◆ **Exercise materials**:
_____

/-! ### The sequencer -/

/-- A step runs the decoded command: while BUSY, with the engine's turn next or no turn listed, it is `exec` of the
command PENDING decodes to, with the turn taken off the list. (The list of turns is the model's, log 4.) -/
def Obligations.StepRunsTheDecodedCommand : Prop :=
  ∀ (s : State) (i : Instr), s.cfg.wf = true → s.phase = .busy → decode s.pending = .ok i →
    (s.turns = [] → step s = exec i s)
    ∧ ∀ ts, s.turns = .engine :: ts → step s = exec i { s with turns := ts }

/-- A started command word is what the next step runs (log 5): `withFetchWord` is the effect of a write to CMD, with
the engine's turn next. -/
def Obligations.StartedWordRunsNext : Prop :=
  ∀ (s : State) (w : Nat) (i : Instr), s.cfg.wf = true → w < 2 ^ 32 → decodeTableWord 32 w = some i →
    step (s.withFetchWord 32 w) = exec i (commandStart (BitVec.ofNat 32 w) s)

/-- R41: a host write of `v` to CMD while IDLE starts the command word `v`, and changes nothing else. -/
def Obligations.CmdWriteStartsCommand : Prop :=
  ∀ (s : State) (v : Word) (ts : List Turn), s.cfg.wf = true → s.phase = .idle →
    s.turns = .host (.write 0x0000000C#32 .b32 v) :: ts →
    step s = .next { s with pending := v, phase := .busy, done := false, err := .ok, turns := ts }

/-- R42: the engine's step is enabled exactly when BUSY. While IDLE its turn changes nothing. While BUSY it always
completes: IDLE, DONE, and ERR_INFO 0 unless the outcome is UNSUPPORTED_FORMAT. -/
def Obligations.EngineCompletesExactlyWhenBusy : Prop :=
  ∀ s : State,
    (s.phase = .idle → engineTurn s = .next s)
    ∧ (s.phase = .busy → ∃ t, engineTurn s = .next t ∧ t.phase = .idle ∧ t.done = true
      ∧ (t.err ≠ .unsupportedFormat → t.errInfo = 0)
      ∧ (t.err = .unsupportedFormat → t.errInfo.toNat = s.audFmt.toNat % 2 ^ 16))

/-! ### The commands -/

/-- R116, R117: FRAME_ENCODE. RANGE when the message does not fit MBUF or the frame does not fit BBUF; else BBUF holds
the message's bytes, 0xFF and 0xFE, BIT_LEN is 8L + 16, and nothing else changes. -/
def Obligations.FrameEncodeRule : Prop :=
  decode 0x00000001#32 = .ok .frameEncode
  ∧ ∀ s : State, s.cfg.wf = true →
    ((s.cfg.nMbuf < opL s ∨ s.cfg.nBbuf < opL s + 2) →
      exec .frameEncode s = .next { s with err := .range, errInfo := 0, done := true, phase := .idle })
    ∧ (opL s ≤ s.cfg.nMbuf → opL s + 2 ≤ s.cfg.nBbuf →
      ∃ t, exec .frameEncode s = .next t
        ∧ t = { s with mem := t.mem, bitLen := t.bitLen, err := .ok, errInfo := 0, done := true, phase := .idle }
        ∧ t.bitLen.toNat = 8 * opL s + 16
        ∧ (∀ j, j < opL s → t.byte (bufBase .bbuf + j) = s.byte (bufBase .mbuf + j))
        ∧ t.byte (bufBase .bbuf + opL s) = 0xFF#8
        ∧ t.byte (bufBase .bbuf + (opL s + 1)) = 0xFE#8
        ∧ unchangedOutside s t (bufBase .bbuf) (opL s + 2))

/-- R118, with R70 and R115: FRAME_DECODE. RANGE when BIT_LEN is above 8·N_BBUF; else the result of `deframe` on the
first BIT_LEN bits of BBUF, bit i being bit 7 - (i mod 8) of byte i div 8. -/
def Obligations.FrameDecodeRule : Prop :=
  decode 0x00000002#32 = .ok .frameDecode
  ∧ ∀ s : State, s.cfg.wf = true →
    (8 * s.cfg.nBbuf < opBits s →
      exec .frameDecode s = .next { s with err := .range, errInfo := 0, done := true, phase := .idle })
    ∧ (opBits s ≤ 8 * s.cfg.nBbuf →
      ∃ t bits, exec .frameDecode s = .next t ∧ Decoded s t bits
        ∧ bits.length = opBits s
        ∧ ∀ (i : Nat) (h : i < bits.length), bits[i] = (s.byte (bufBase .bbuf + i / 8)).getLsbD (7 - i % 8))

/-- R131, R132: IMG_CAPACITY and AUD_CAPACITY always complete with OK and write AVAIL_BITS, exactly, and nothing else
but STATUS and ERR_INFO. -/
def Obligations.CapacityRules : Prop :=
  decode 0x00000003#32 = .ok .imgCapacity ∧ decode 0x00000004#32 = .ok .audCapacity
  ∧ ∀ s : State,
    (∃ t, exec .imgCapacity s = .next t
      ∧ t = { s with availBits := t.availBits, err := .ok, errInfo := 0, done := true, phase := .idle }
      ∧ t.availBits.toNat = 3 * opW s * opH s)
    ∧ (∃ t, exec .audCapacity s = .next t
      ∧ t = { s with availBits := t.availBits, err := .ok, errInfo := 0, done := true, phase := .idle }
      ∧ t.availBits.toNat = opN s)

_____

◆ **Exercise details**: Print exactly the lines from the one with "def Obligations.CapacityRules : Prop" through the end of the data, inclusive.

◆ **Answer to this problem**:
def Obligations.CapacityRules : Prop :=
  decode 0x00000003#32 = .ok .imgCapacity ∧ decode 0x00000004#32 = .ok .audCapacity
  ∧ ∀ s : State,
    (∃ t, exec .imgCapacity s = .next t
      ∧ t = { s with availBits := t.availBits, err := .ok, errInfo := 0, done := true, phase := .idle }
      ∧ t.availBits.toNat = 3 * opW s * opH s)
    ∧ (∃ t, exec .audCapacity s = .next t
      ∧ t = { s with availBits := t.availBits, err := .ok, errInfo := 0, done := true, phase := .idle }
      ∧ t.availBits.toNat = opN s)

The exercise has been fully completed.